X = np.array([x[0] for x in train.vectors])

X.shape, y.shape

In case you used a LabelEncoder before this OneHotEncoder to convert the categories to integers, then you can now use the OneHotEncoder directly.


((450, 50), (450, 15))

#### train a classifier

In [24]:
from keras.models import Model
from keras.layers import Input, Dense
from keras.models import Sequential
from keras import optimizers
from keras import regularizers

In [25]:
model = Sequential()
model.add(Dense(units=16, activation = 'sigmoid', input_dim=vectors.dim, kernel_regularizer=regularizers.l1(0.01))) # sigmoid, relu
model.add(Dense(units=8, activation = 'sigmoid'))
model.add(Dense(units=4, activation = 'sigmoid'))
model.add(Dense(units=len(cats), activation='softmax'))

In [26]:

sgd = optimizers.SGD(lr=0.10, decay=1e-6, momentum=0.9, nesterov=True)
model.compile(loss='categorical_crossentropy',
              optimizer=sgd,#'sgd', # sgd, adam 
              metrics=['accuracy'])

In [27]:
model.fit(X,y,epochs=100, verbose=False)

ValueError: setting an array element with a sequence.

In [None]:
# making deep learning models more general purpose: use less layers and more epochs
test_y = ohe.transform(le.transform(test.cat).reshape(-1, 1))
test_X = np.array([x[0] for x in test.vectors])
model.evaluate(test_X, test_y)

## Play around with the following and note the changes in accuracy, as well as how long the training step takes):
##### Begin with a single dense hidden layer
* The accuracy increased from 14% to 16%.

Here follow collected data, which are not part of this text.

theorem serves_setParameter (p : ParamSet) : Serves false s (setParameter p) := by
  refine serves_get ?_
  cases p with
  | arch v =>
    exact serves_bind (serves_require _) fun _ _ _ => serves_bind
      (serves_upd fun _ => ⟨rfl, rfl, fun h => (nomatch h), Nat.le_refl _, id⟩) fun _ _ _ => serves_pure _
  | deviceDesc d =>
    exact serves_bind (serves_upd fun _ => ⟨rfl, rfl, fun _ => rfl, Nat.le_refl _, id⟩) fun _ _ _ => serves_pure _
  | other w v => exact serves_pure _

theorem busReset_spares (s : State) : Spares false s s.busReset := by
  have h : Spares false s s.clearForBusReset := by
    obtain ⟨hc, hw, _, ho, hr⟩ := spares_of_fixed (k := false) (clearSession_fixed s)
    exact ⟨hc, hw, fun h => (nomatch h), ho, fun hs => ⟨rfl, (hr hs).2⟩⟩
  unfold State.busReset
  split
  · exact h.trans (spares_of_fixed (releaseUart_fixed _))
  · exact h

theorem vcp_spares (v : Bool) (s : State) : Spares k s (s.vcp v) := by
  unfold State.vcp
  dsimp only
  split <;> exact ⟨rfl, rfl, fun _ => rfl, Nat.le_refl _, id⟩

theorem takePress_spares (s : State) : Spares k s s.takePress := by
  unfold State.takePress
  split <;> exact ⟨rfl, rfl, fun _ => rfl, Nat.le_refl _, id⟩

theorem takeRelease_spares (s : State) : Spares k s s.takeRelease := by
  unfold State.takeRelease
  split <;> exact ⟨rfl, rfl, fun _ => rfl, Nat.le_refl _, id⟩

/-- A sample writes the button's last level, and spares the rest (R301). -/
theorem sample_spares (v : Bool) (s : State) : Spares k { s with swPrev := some v } (s.write (State.sample v)) := by
  obtain ⟨l, e⟩ := write_hist (State.sample v) s
  rw [e]
  have h : Spares k { s with swPrev := some v } (s.latchEdges v) := ⟨rfl, rfl, fun _ => rfl, Nat.le_refl _, id⟩
  exact ((h.trans (takePress_spares _)).trans (takeRelease_spares _)).hist l

/-! ## The rows -/

theorem responds_signOn (a : AvrArch) : Responds k s (signOnOf a s) := by
  cases a
  · exact responds_avrOp fun _ => serves_updiSignOn
  · exact responds_avrOp fun _ => serves_runOp _

theorem responds_signOff (a : AvrArch) : Responds k s (signOffOf a s) := by
  cases a <;> exact responds_avrOp fun _ => serves_disconnect _

theorem responds_enter (a : AvrArch) : Responds k s (enterOf a s) := by
  cases a <;> exact responds_avrOp fun _ => serves_runOp _

theorem responds_leave (a : AvrArch) : Responds k s (leaveOf a s) := by
  cases a <;> exact responds_avrOp fun _ => serves_runOp _

theorem responds_setParameter (p : ParamSet) : Responds false s (execSysSetParameter p s) :=
  responds_hostOp fun _ => serves_setParameter p

/-- What the host and the environment deliver ends, and spares what is not its own to write, but for the samples and the
restarts. -/
theorem delivered_cases {i : Instr} (h : delivered i = true) (s : State) :
    Responds (!selectsArch i) s (exec i s) ∨ (∃ v, i = .sysSw v) ∨ i = .sysUsbSuspendResume ∨ i = .sysRestart := by
  cases i with
  | sysSetParameter p => exact .inl (responds_setParameter p)
  | sysGetParameter w => exact .inl (responds_next ⟨rfl, rfl, fun _ => rfl, Nat.le_succ _, id⟩)
  | unknown scope cmd => exact .inl (responds_hostOp fun _ => serves_raise _)
  | updiSignOn => exact .inl (responds_signOn .updi)
  | updiSignOff => exact .inl (responds_signOff .updi)
  | updiEnterProgmode => exact .inl (responds_enter .updi)
  | updiLeaveProgmode => exact .inl (responds_leave .updi)
  | updiEraseMemory et a => exact .inl (responds_avrOp fun _ => serves_runOp _)
  | updiReadMemory mt a n => exact .inl (responds_avrOp fun _ => serves_runOp _)
  | updiWriteMemory mt a n d => exact .inl (responds_avrOp fun _ => serves_runOp _)
  | pdiSignOn => exact .inl (responds_signOn .pdi)
  | pdiSignOff => exact .inl (responds_signOff .pdi)
  | pdiEnterProgmode => exact .inl (responds_enter .pdi)
  | pdiLeaveProgmode => exact .inl (responds_leave .pdi)
  | pdiEraseMemory et a => exact .inl (responds_avrOp fun _ => serves_runOp _)
  | pdiReadMemory mt a n => exact .inl (responds_avrOp fun _ => serves_runOp _)
  | pdiWriteMemory mt a n d => exact .inl (responds_avrOp fun _ => serves_runOp _)
  | tpiEnterProgmode => exact .inl (responds_hostOp fun _ => serves_runOp _)
  | tpiLeaveProgmode => exact .inl (responds_hostOp fun _ => serves_disconnect _)
  | tpiErase et a => exact .inl (responds_hostOp fun _ => serves_runOp _)
  | tpiWriteMem mt a n d => exact .inl (responds_hostOp fun _ => serves_runOp _)
  | tpiReadMem mt a n => exact .inl (responds_hostOp fun _ => serves_runOp _)
  | tpiCrc => exact .inl (responds_hostOp fun _ => serves_raise _)
  | tpiSetParam value =>
    exact .inl (responds_hostOp fun _ => serves_bind
      (serves_upd fun _ => ⟨rfl, rfl, fun _ => rfl, Nat.le_refl _, id⟩) fun _ _ _ => serves_pure _)
  | sysVcp v => exact .inl (responds_next (vcp_spares v s))
  | sysVtg mv => exact .inl (responds_next ⟨rfl, rfl, fun _ => rfl, Nat.le_refl _, id⟩)
  | sysUsbBusReset => exact .inl (responds_next (busReset_spares s).write)
  | sessionOpen a d =>
    exact .inl (responds_andThen (responds_setParameter _) fun _ => responds_andThen (responds_signOn a) fun _ =>
      responds_andThen (responds_setParameter _) fun _ => responds_enter a)
  | sessionClose a => exact .inl (responds_andThen (responds_leave a) fun _ => responds_signOff a)
  | sysSw v => exact .inr (.inl ⟨v, rfl⟩)
  | sysUsbSuspendResume => exact .inr (.inr (.inl rfl))
  | sysRestart => exact .inr (.inr (.inr rfl))
  | _ => cases h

##### Change the number of nodes in the hidden layer
* Using 8 nodes instead of 16 resulted in 16% accuracy. Using 32 nodes resulted in 14% accuracy.

##### Change the activation function of the hidden layer
* Changing the activation function to 'relu' did not change the accuracy from 16%.

##### Change the learning rate
* Changing the learning rate from 0.01 to 0.1 did not change the accuracy from 16%.

##### Add additional Dense layers
* I added two more hidden layers, intially all with 8 units, then with 8, 4, and 2. The accuracy stayed at 16%.

##### Add regularization (e.g., Dropout, L1, L2)
* I tried adding l1 and l2 regularization, with a range of values from 0.01 to 0.4. I wasn't able to increase the accuracy above 16%, but it did go down to 14% again. I think if I want to make this model better I should look into new values for numbers of layers and units in each layer.

## Answer the following questions in a markdown cell:
##### What is the neural network learning?
* The neural network is learning paramters for the functions used by nodes in the network.

##### How does the depth or width of the network affect the training and the results?
* Deeper and wider networks increase training time. As network sizes increase (in terms of depth and/or width), it becomes more likely that the corresponding model would be overfit. 

##### What is regularization? Why is it important?
* Regularization is a technique used to prevent overfitting. It's important because overfit models don't give us a good idea of how well they generalize when looking at new data.